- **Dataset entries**
┌──

/-- Major 0x45, WAITA; a k other than 2 and 3 breaks a limit (R60). -/
def decodeWaita (w : InstrWord) : Except Reject Instr :=
  match (w.extractLsb' 0 7).toNat with
  | 0x2 => .ok (.waitaW (w.extractLsb' 22 3) (w.extractLsb' 17 5) (w.extractLsb' 12 5) (w.extractLsb' 7 5))
  | 0x3 => .ok (.waitaD (w.extractLsb' 22 3) (w.extractLsb' 17 5) (w.extractLsb' 12 5) (w.extractLsb' 7 5))
  | _ => .error .unassignedMinor

/-- Major 0x46, phasers (R61, 15 R328). -/
def decodePhaser (w : InstrWord) : Except Reject Instr :=
  match (w.extractLsb' 0 7).toNat with
  | 0x0 => need (w.extractLsb' 7 5 == 0) (.phnew (w.extractLsb' 22 3) (w.extractLsb' 17 5) (w.extractLsb' 12 5))
  | 0x1 => .ok (.phregS (w.extractLsb' 22 3) (w.extractLsb' 17 5) (w.extractLsb' 12 5) (w.extractLsb' 7 5))
  | 0x2 => .ok (.phregW (w.extractLsb' 22 3) (w.extractLsb' 17 5) (w.extractLsb' 12 5) (w.extractLsb' 7 5))
  | 0x3 => .ok (.phregSw (w.extractLsb' 22 3) (w.extractLsb' 17 5) (w.extractLsb' 12 5) (w.extractLsb' 7 5))
  | 0x4 => need (w.extractLsb' 17 5 == 0 && w.extractLsb' 7 5 == 0) (.phdrop (w.extractLsb' 22 3) (w.extractLsb' 12 5))
  | 0x5 => need (w.extractLsb' 17 5 == 0 && w.extractLsb' 7 5 == 0) (.phsig (w.extractLsb' 22 3) (w.extractLsb' 12 5))
  | 0x6 => need (w.extractLsb' 17 5 == 0 && w.extractLsb' 7 5 == 0) (.phwait (w.extractLsb' 22 3) (w.extractLsb' 12 5))
  | 0x7 => need (w.extractLsb' 17 5 == 0 && w.extractLsb' 7 5 == 0) (.phnext (w.extractLsb' 22 3) (w.extractLsb' 12 5))
  | 0x8 => .ok (.phlink (w.extractLsb' 22 3) (w.extractLsb' 17 5) (w.extractLsb' 12 5) (w.extractLsb' 7 5))
  | 0x9 => need (w.extractLsb' 7 5 == 0) (.phqry (w.extractLsb' 22 3) (w.extractLsb' 17 5) (w.extractLsb' 12 5))
  | _ => .error .unassignedMinor

/-- Major 0x48, strands and events (R61, 11 R231). -/
def decodeStrand (w : InstrWord) : Except Reject Instr :=
  match (w.extractLsb' 0 7).toNat with
  | 0x0 => .ok (.spawn (w.extractLsb' 22 3) (w.extractLsb' 17 5) (w.extractLsb' 12 5) (w.extractLsb' 7 5))
  | 0x1 => .ok (.spawnj (w.extractLsb' 22 3) (w.extractLsb' 17 5) (w.extractLsb' 12 5) (w.extractLsb' 7 5))
  | 0x2 => need (w.extractLsb' 17 5 == 0 && w.extractLsb' 7 5 == 0) (.join (w.extractLsb' 22 3) (w.extractLsb' 12 5))
  | 0x3 => need (w.extractLsb' 17 5 == 0 && w.extractLsb' 12 5 == 0 && w.extractLsb' 7 5 == 0) (.exit (w.extractLsb' 22 3))
  | 0x4 => need (w.extractLsb' 17 5 == 0 && w.extractLsb' 12 5 == 0 && w.extractLsb' 7 5 == 0) (.yield (w.extractLsb' 22 3))
  | 0x5 => need (w.extractLsb' 17 5 == 0 && w.extractLsb' 12 5 == 0 && w.extractLsb' 7 5 == 0) (.susp (w.extractLsb' 22 3))
  | 0x6 => need (w.extractLsb' 12 5 == 0 && w.extractLsb' 7 5 == 0) (.self (w.extractLsb' 22 3) (w.extractLsb' 17 5))
  | 0x7 => need (w.extractLsb' 7 5 == 0) (.prio (w.extractLsb' 22 3) (w.extractLsb' 17 5) (w.extractLsb' 12 5))
  | 0x8 => need (w.extractLsb' 17 5 == 0) (.evset (w.extractLsb' 22 3) (w.extractLsb' 12 5) (w.extractLsb' 7 5))
  | 0x9 => need (w.extractLsb' 17 5 == 0) (.evclr (w.extractLsb' 22 3) (w.extractLsb' 12 5) (w.extractLsb' 7 5))
  | 0xa => need (w.extractLsb' 17 5 == 0) (.evwait (w.extractLsb' 22 3) (w.extractLsb' 12 5) (w.extractLsb' 7 5))
  | 0xb => need (w.extractLsb' 7 5 == 0) (.evtest (w.extractLsb' 22 3) (w.extractLsb' 17 5) (w.extractLsb' 12 5))
  | _ => .error .unassignedMinor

└──

- **What to work on**
All records are to be printed again, exactly and completely.

- **Solved exercise**
/-- Major 0x45, WAITA; a k other than 2 and 3 breaks a limit (R60). -/
def decodeWaita (w : InstrWord) : Except Reject Instr :=
  match (w.extractLsb' 0 7).toNat with
  | 0x2 => .ok (.waitaW (w.extractLsb' 22 3) (w.extractLsb' 17 5) (w.extractLsb' 12 5) (w.extractLsb' 7 5))
  | 0x3 => .ok (.waitaD (w.extractLsb' 22 3) (w.extractLsb' 17 5) (w.extractLsb' 12 5) (w.extractLsb' 7 5))
  | _ => .error .unassignedMinor

/-- Major 0x46, phasers (R61, 15 R328). -/
def decodePhaser (w : InstrWord) : Except Reject Instr :=
  match (w.extractLsb' 0 7).toNat with
  | 0x0 => need (w.extractLsb' 7 5 == 0) (.phnew (w.extractLsb' 22 3) (w.extractLsb' 17 5) (w.extractLsb' 12 5))
  | 0x1 => .ok (.phregS (w.extractLsb' 22 3) (w.extractLsb' 17 5) (w.extractLsb' 12 5) (w.extractLsb' 7 5))
  | 0x2 => .ok (.phregW (w.extractLsb' 22 3) (w.extractLsb' 17 5) (w.extractLsb' 12 5) (w.extractLsb' 7 5))
  | 0x3 => .ok (.phregSw (w.extractLsb' 22 3) (w.extractLsb' 17 5) (w.extractLsb' 12 5) (w.extractLsb' 7 5))
  | 0x4 => need (w.extractLsb' 17 5 == 0 && w.extractLsb' 7 5 == 0) (.phdrop (w.extractLsb' 22 3) (w.extractLsb' 12 5))
  | 0x5 => need (w.extractLsb' 17 5 == 0 && w.extractLsb' 7 5 == 0) (.phsig (w.extractLsb' 22 3) (w.extractLsb' 12 5))
  | 0x6 => need (w.extractLsb' 17 5 == 0 && w.extractLsb' 7 5 == 0) (.phwait (w.extractLsb' 22 3) (w.extractLsb' 12 5))
  | 0x7 => need (w.extractLsb' 17 5 == 0 && w.extractLsb' 7 5 == 0) (.phnext (w.extractLsb' 22 3) (w.extractLsb' 12 5))
  | 0x8 => .ok (.phlink (w.extractLsb' 22 3) (w.extractLsb' 17 5) (w.extractLsb' 12 5) (w.extractLsb' 7 5))
  | 0x9 => need (w.extractLsb' 7 5 == 0) (.phqry (w.extractLsb' 22 3) (w.extractLsb' 17 5) (w.extractLsb' 12 5))
  | _ => .error .unassignedMinor

/-- Major 0x48, strands and events (R61, 11 R231). -/
def decodeStrand (w : InstrWord) : Except Reject Instr :=
  match (w.extractLsb' 0 7).toNat with
  | 0x0 => .ok (.spawn (w.extractLsb' 22 3) (w.extractLsb' 17 5) (w.extractLsb' 12 5) (w.extractLsb' 7 5))
  | 0x1 => .ok (.spawnj (w.extractLsb' 22 3) (w.extractLsb' 17 5) (w.extractLsb' 12 5) (w.extractLsb' 7 5))
  | 0x2 => need (w.extractLsb' 17 5 == 0 && w.extractLsb' 7 5 == 0) (.join (w.extractLsb' 22 3) (w.extractLsb' 12 5))
  | 0x3 => need (w.extractLsb' 17 5 == 0 && w.extractLsb' 12 5 == 0 && w.extractLsb' 7 5 == 0) (.exit (w.extractLsb' 22 3))
  | 0x4 => need (w.extractLsb' 17 5 == 0 && w.extractLsb' 12 5 == 0 && w.extractLsb' 7 5 == 0) (.yield (w.extractLsb' 22 3))
  | 0x5 => need (w.extractLsb' 17 5 == 0 && w.extractLsb' 12 5 == 0 && w.extractLsb' 7 5 == 0) (.susp (w.extractLsb' 22 3))
  | 0x6 => need (w.extractLsb' 12 5 == 0 && w.extractLsb' 7 5 == 0) (.self (w.extractLsb' 22 3) (w.extractLsb' 17 5))
  | 0x7 => need (w.extractLsb' 7 5 == 0) (.prio (w.extractLsb' 22 3) (w.extractLsb' 17 5) (w.extractLsb' 12 5))
  | 0x8 => need (w.extractLsb' 17 5 == 0) (.evset (w.extractLsb' 22 3) (w.extractLsb' 12 5) (w.extractLsb' 7 5))
  | 0x9 => need (w.extractLsb' 17 5 == 0) (.evclr (w.extractLsb' 22 3) (w.extractLsb' 12 5) (w.extractLsb' 7 5))
  | 0xa => need (w.extractLsb' 17 5 == 0) (.evwait (w.extractLsb' 22 3) (w.extractLsb' 12 5) (w.extractLsb' 7 5))
  | 0xb => need (w.extractLsb' 7 5 == 0) (.evtest (w.extractLsb' 22 3) (w.extractLsb' 17 5) (w.extractLsb' 12 5))
  | _ => .error .unassignedMinor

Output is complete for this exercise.